Джастин не отвела глаза. В них был открытый вызов.
— Мы оба знаем, что я твоя жена не только формально, Гриффин. Кажется, мы оба воспользовались своими привилегиями.
Этого он отрицать не мог, хотя не был согласен с тем, что она — или кто-нибудь другой — имеет право копаться в его прошлом.
Она вздохнула.
— Ты не единожды просил меня доверять тебе. Так почему не доверяешь мне? Хотя бы немного?
Гриффин не ответил. Много лет он строил высокую стену вокруг своей жизни и не собирался ее разрушать.
— Я же спрашиваю не из простого любопытства, — сказала она. — В последние дни у меня было достаточно времени, чтобы подумать. О нас и нашей совместной жизни. О том, что нас ждет впереди.
— К каким же выводам ты пришла, миссис Стил? — спросил он, прячась за сарказмом.
— Что я имею такое же право требовать твоего доверия, как ты — моего, — тихо проговорила она. — А если мы не можем доверять друг другу, для нас нет надежды. Мы навсегда останемся вежливыми посторонними людьми, случайно оказавшимися в одной постели.
Гриффин отошел к окну, чтобы избежать ее проницательного взгляда. Он действительно просил ее о доверии — в тот день, когда сделал ей предложение, и тогда, когда уложил ее в постель. Он хотел, чтобы доверия к нему оказалось достаточно, чтобы она покинула Англию, оставила родственников и привычную жизнь. Может ли он просить ее об этом и не дать ничего взамен?
Господи, но ведь это означает, что придется откопать всю мерзость, которую он так долго и тщательно закапывал. И кто знает, как она станет относиться к нему, узнав правду?
Джастин не произнесла ни слова. Но в ее молчании был вызов. Она требовала, чтобы он подпустил ее к себе, а не держал на расстоянии, пряча от нее свое прошлое, словно испуганный мальчишка. Будь он проклят, если позволит ей так думать.
Гриффин повернулся к жене:
— Ладно. Что ты хочешь знать?
На усталом лице Джастин отразилось потрясение. Она попятилась и опустилась на стул.
— Кто твоя мать и что с ней случилось?
Его мать. Суть дела.
Отвернувшись, Гриффин уставился в окно.
— Ее звали Хлоя Стил. Ее отец был ученым и преподавателем немецкого языка в Кью. Они жили в маленьком домике неподалеку от Грина. Рядом находилась резиденция принца.
— Там твоя мать встретилась с Домиником?
— Да. — Гриффину мало что было известно о молодых годах Доминика — только то, что он вырос в королевской резиденции и был компаньоном младших детей короля Георга. Гриффин всегда находил в этом нечто странное, но Доминик наотрез отказывался что-то обсуждать.

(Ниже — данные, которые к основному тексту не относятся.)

-- ==== Sys2Proof/Machine/Tcp.lean ====
section
/-! DEFINITION. The TCP unit's commands: TCP_ENC (R262), TCP_VALID (R265), TCP_DEC (R268), TCP_FRAME (R275). -/

namespace Sys2Proof.Machine

/-- The body of TCP_ENC, with the transaction id of SEQ (R262). -/
def bodyTcpEnc : Body := withIn (fun f s => outOrRaise (tcpEnc s.seqPair f) s)

/-- TCP_ENC (R262). -/
def execTcpEnc (s : State) : Host.Outcome State Fault Refusal := .next (perform bodyTcpEnc s)

/-- The body of TCP_VALID: SEQ and PARAM.XUNIT are expected values when the option bits say so (R114, R265). -/
def bodyTcpValid (xseq xunit : Bool) : Body := withIn (fun f s =>
  match tcpValid f (if xseq then some s.seqPair else none) (if xunit then some s.xunit else none) with
  | .error e => .raise e s
  | .ok () => .done (s.setResult 1))

/-- TCP_VALID (R265). -/
def execTcpValid (xseq xunit : Bool) (s : State) : Host.Outcome State Fault Refusal :=
  .next (perform (bodyTcpValid xseq xunit) s)

/-- The body of TCP_DEC: OUT is the unit+ADU, RESULT the transaction id with its first byte high (R268). -/
def bodyTcpDec : Body := withIn (fun f s =>
  match tcpDec f with
  | .error e => .raise e s
  | .ok (t, d) => .done ((s.setOut d).setResult (t.1 ++ t.2)))

/-- TCP_DEC (R268). -/
def execTcpDec (s : State) : Host.Outcome State Fault Refusal := .next (perform bodyTcpDec s)

/-- The body of TCP_FRAME (R275). -/
def bodyTcpFrame : Body := withIn (fun b s => .done (s.setFrames s.opnd.inOfs.toNat b (tcpScan b)))

/-- TCP_FRAME (R275). -/
def execTcpFrame (s : State) : Host.Outcome State Fault Refusal := .next (perform bodyTcpFrame s)

end Sys2Proof.Machine
end

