-- ==== Sys2Proof/Machine/Engine.lean ====
section
/-! DEFINITION. The engine's step (70_reset_and_hazards R385): it decodes CMD (30_encoding R116) and performs it. -/

namespace Sys2Proof.Machine

/-- `Perform(CMD)` (R355, R385): an illegal word posts BadCommand, a legal one runs. -/
def engineStep (s : State) : Host.Outcome State Fault Refusal :=
  match decode s.cfg.hasTxn s.cmd with
  | .error e => .next (perform (raiseBody (decodeReason e)) s)
  | .ok i => exec i s

/-- The engine's turn: it steps exactly when PENDING = 1, and is idle otherwise (R385, R367). -/
def engineTurn (s : State) : Host.Outcome State Fault Refusal :=
  if s.pending then engineStep s else .next s

end Sys2Proof.Machine
end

Впрочем, Гриффин тоже отказывался обсуждать свою историю.
— В Кью твоя мама и встретилась с принцем Эрнстом?
— Да. Мой дедушка — ее отец — обучал его немецкому языку. — Вспомнив о своем отце, Гриффин ощутил прилив ярости и заторопился. — Не думаю, что тебе интересны подробности. А суть в том, что моя мать была совсем юной девочкой, а принц Эрнст ее соблазнил. Когда стало известно о беременности, ее отослали в Йоркшир к дяде. Этот человек впоследствии вырастил и меня.

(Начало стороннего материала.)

/-- Encoding the command a word names clears the reserved bits of the word and nothing else. -/
theorem encode_of_instrOf {w : Word} {i : Instr} (h : instrOf w = some i) : encode i = w &&& usedMask i := by
  obtain ⟨hop, hfields⟩ := instrOf_eq_some_iff.1 h
  rw [← packCmd_fields_and w (usedMask_and_fields i), hop]
  have hproto (p : BitVec 2) : p &&& 3#2 = p := BitVec.and_allOnes
  cases i
  all_goals
    simp only [FieldsOf] at hfields
    simp [hfields, hproto, encode, usedMask, Instr.op, cmdOp, cmdProto, cmdReq, cmdXseq, cmdXunit]

/-- The encoding of a command names it, with every operand. -/
theorem instrOf_encode (i : Instr) : instrOf (encode i) = some i := by cases i <;> decide +revert

/-- No bit outside a mask is set exactly when the mask leaves the word as it is. -/
theorem and_not_eq_zero_iff {w m : Word} : w &&& ~~~m = 0#32 ↔ w &&& m = w := by
  have hsplit : w &&& m ||| w &&& ~~~m = w := by
    rw [← BitVec.and_or_distrib_left, BitVec.or_not_self, BitVec.and_allOnes]
  constructor
  · intro h
    rwa [h, BitVec.or_zero] at hsplit
  · intro h
    rw [← h, BitVec.and_assoc, BitVec.and_not_self]
    exact BitVec.and_zero

/-- A word names `i` with no reserved bit set exactly when it is the encoding of `i`. -/
theorem instrOf_and_reserved_iff {w : Word} {i : Instr} :
    instrOf w = some i ∧ w &&& ~~~usedMask i = 0#32 ↔ encode i = w := by
  constructor
  · rintro ⟨hi, hbits⟩
    exact (encode_of_instrOf hi).trans (and_not_eq_zero_iff.1 hbits)
  · rintro rfl
    have hi := instrOf_encode i
    exact ⟨hi, and_not_eq_zero_iff.2 (encode_of_instrOf hi).symm⟩

/-! ### The opcode table (R116) -/

/-- The row of an OP in the opcode table: OP is matched, and so is every bit the OP does not use. -/
def rowOf (op : Byte) : Word × Word := (op.setWidth 32, ~~~usedBits op ||| 0xFF#32)

theorem opcodeRows_eq : opcodeRows = assignedOps.map rowOf := by decide

/-- Every command uses its OP bits. -/
theorem not_usedBits_and_opMask (op : Byte) : ~~~usedBits op &&& 0xFF#32 = 0#32 := by
  unfold usedBits
  split_ifs <;> decide

/-- A word matches the row of an OP exactly when it has this OP and sets no bit the OP does not use. -/
theorem matches_rowOf_iff {w : Word} {op : Byte} :
    w &&& (rowOf op).2 = (rowOf op).1 ↔ cmdOp w = op ∧ w &&& ~~~usedBits op = 0#32 := by
  have hdisjoint := not_usedBits_and_opMask op
  unfold rowOf
  generalize ~~~usedBits op = m at hdisjoint ⊢
  rw [BitVec.and_or_distrib_left, and_opMask]
  constructor
  · intro h
    have hm : cmdOp m = 0#8 := by rw [← cmdOp_setWidth (cmdOp m), ← and_opMask, hdisjoint]; rfl
    obtain rfl : cmdOp w = op := by simpa [hm] using congrArg cmdOp h
    have hopBits : (cmdOp w).setWidth 32 &&& m = 0#32 := by
      rw [← and_opMask, BitVec.and_assoc, BitVec.and_comm _ m, hdisjoint, BitVec.and_zero]
    refine ⟨rfl, ?_⟩
    calc w &&& m = (w &&& m ||| (cmdOp w).setWidth 32) &&& m := by
          rw [BitVec.and_or_distrib_right, hopBits, BitVec.or_zero, BitVec.and_assoc, BitVec.and_self]
      _ = (cmdOp w).setWidth 32 &&& m := by rw [h]
      _ = 0#32 := hopBits
  · rintro ⟨rfl, hbits⟩
    rw [hbits, BitVec.zero_or]

/-- A word matches a row of the table exactly when its OP is assigned and it sets no bit the OP does not use. -/
theorem exists_opcodeRow_iff {w : Word} : (∃ row ∈ opcodeRows, w &&& row.2 = row.1) ↔
    cmdOp w ∈ assignedOps ∧ w &&& ~~~usedBits (cmdOp w) = 0#32 := by
  rw [opcodeRows_eq]
  constructor
  · rintro ⟨row, hrow, hmatch⟩
    obtain ⟨op, hop, rfl⟩ := List.mem_map.1 hrow
    obtain ⟨rfl, hbits⟩ := matches_rowOf_iff.1 hmatch
    exact ⟨hop, hbits⟩
  · rintro ⟨hop, hbits⟩
    exact ⟨_, List.mem_map_of_mem hop, matches_rowOf_iff.2 ⟨rfl, hbits⟩⟩

end Sys2Proof

namespace Sys2Proof.Machine

/-! ### An illegal command word (R116 to R118) -/

/-- The engine's turn on a pending word that is illegal posts the reason of the decode error (R355). -/
theorem engineTurn_error {s : State} {e : DecodeError} (hp : s.pending = true)
    (hd : decode s.cfg.hasTxn s.cmd = .error e) :
    engineTurn s = .next { s with
      outs := OutputRegs.zero, status := Status.failed (decodeReason e), pending := false
      tblBuilt := s.tblBuilt || Config.freeBool s.draws, draws := s.draws + 1 } := by
  rw [engineTurn_pending hp, engineStep_error hd]
  exact congrArg _ (perform_raise (t := s.clearOutputs) rfl)

/-- The step is the engine's turn, when its event is the next or none is left. -/
theorem step_eq_engineTurn {s u : State} (h : (s.host.events = [] ∧ u = s) ∨
    ∃ rest, s.host.events = .engine :: rest ∧ u = s.popEvent rest) : step s = engineTurn u := by
  rcases h with ⟨he, rfl⟩ | ⟨rest, he, rfl⟩
  · exact step_nil he
  · exact step_engine he

end Sys2Proof.Machine

namespace Sys2Proof.Claims

open Sys2Proof.Machine

/-- Settles O2: a word names a command with no reserved bit set exactly when it is the command's encoding. -/
theorem decodeAndEncodeAgree : Obligations.DecodeAndEncodeAgree := by
  unfold Obligations.DecodeAndEncodeAgree
  intro hasTxn w i
  rw [decode_eq_ok_iff, ← instrOf_and_reserved_iff]
  exact and_left_comm

/-- Settles O3: the decoder's outcomes, and the opcode table row by row. -/
theorem decodeFollowsR116 : Obligations.DecodeFollowsR116 := by
  unfold Obligations.DecodeFollowsR116
  intro hasTxn w
  refine ⟨decode_eq_opcode_iff, decode_eq_rsvd_iff, fun i h => ?_, ?_⟩
  · obtain ⟨hop, hfields⟩ := instrOf_eq_some_iff.1 (decode_eq_ok_iff.1 h).1
    exact ⟨hop.symm, hfields⟩
  · rw [exists_decode_iff, exists_opcodeRow_iff]
    simp [KnownOp]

— Ты говоришь о дяде Бартоломью?
Гриффин кивнул.
— Мне рассказывали, что с ней он был так же суров, как и со мной. Вероятно, старый хрыч категорически не желал ее принимать, но другого выхода не было.
— Сколько ей было лет?
— Четырнадцать, когда принц ее совратил, и пятнадцать, когда она родила меня.
Джастин растерянно заморгала.
— Такая юная… А сколько лет было принцу?
— Пятнадцать, но это его не оправдывает. — Гриффин устремил на жену тяжелый взгляд.
Она покачала головой.
— Нет, конечно, но это может объяснить недомыслие… А твоя бедная мать… Она, должно быть, чувствовала себя очень одинокой… Бедная испуганная девочка… — Глаза Джастин увлажнились.
— Она была совершенно одна, — медленно сказал Гриффин. — Из того, что поведал Доминик, я знаю, что она была убита, когда ей пришлось уехать от дедушки, который через несколько месяцев после этого умер.
Он никогда не задумывался над этим, но получилось так, что его мать была вынуждена покинуть тех, кого любила, в том же возрасте, когда он совсем осиротел. Это могло бы стать связующим звеном между ними, если бы она его не бросила.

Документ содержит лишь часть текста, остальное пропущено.